-- ==== Sys2Proof/Laws/Only.lean ====
section
/-! SUPPORT. How `Only` composes, and what each plain record update changes: the base of the frame lemmas. -/

namespace Sys2Proof.Machine

theorem Only.bit_of_or {F G k : Nat} (hG : G ||| F = F) (h : F.testBit k = false) : G.testBit k = false := by
  rw [← hG, Nat.testBit_or] at h
  exact (Bool.or_eq_false_iff.1 h).1

theorem Only.refl (F : Nat) (s : State) : Only F s s :=
  ⟨fun _ => rfl, fun _ => rfl, fun _ => rfl, fun _ => rfl, fun _ => rfl, fun _ => rfl, fun _ => rfl, fun _ => rfl, fun _ => rfl, fun _ => rfl, fun _ => rfl, fun _ => rfl, fun _ => rfl, fun _ => rfl, fun _ => rfl, fun _ => rfl, fun _ => rfl, fun _ => rfl, fun _ => rfl, fun _ => rfl, fun _ => rfl, fun _ => rfl, fun _ => rfl, fun _ => rfl, fun _ => rfl, fun _ => rfl, fun _ => rfl, fun _ => rfl, fun _ => rfl, fun _ => rfl, fun _ => rfl, fun _ => rfl, fun _ => rfl, fun _ => rfl, fun _ => rfl, fun _ => rfl, fun _ => rfl, fun _ => rfl, fun _ => rfl, fun _ => rfl, fun _ => rfl, fun _ => rfl, fun _ => rfl, fun _ => rfl, fun _ => rfl, fun _ => rfl, fun _ => rfl, fun _ => rfl, fun _ => rfl, fun _ => rfl, fun _ => rfl, fun _ => rfl, fun _ => rfl, fun _ => rfl, fun _ => rfl, fun _ => rfl, fun _ => rfl, fun _ => rfl, fun _ => rfl, fun _ => rfl, fun _ => rfl, fun _ => rfl, fun _ => rfl, fun _ => rfl, fun _ => rfl, fun _ => rfl, fun _ => rfl, fun _ => rfl, fun _ => rfl, fun _ => rfl, fun _ => rfl, fun _ => rfl, fun _ => rfl, fun _ => rfl, fun _ => rfl, fun _ => rfl, fun _ => rfl, fun _ => rfl, fun _ => rfl, fun _ => rfl, fun _ => rfl, fun _ => rfl, fun _ => rfl, fun _ => rfl, fun _ => rfl, fun _ => rfl, fun _ => rfl, fun _ => rfl, fun _ => rfl, fun _ => rfl, fun _ => rfl, fun _ => rfl, fun _ => rfl, fun _ => rfl, fun _ => rfl, fun _ => rfl, fun _ => rfl, fun _ => rfl⟩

- **TASK REQUIREMENTS**: What are the lines above, starting at the one with "false := by" and ending at the one with "theorem Only.refl (F"? Give them again exactly, and only them.

- **SOLUTION TO THIS EXERCISE**:
theorem Only.bit_of_or {F G k : Nat} (hG : G ||| F = F) (h : F.testBit k = false) : G.testBit k = false := by
  rw [← hG, Nat.testBit_or] at h
  exact (Bool.or_eq_false_iff.1 h).1

theorem Only.refl (F : Nat) (s : State) : Only F s s :=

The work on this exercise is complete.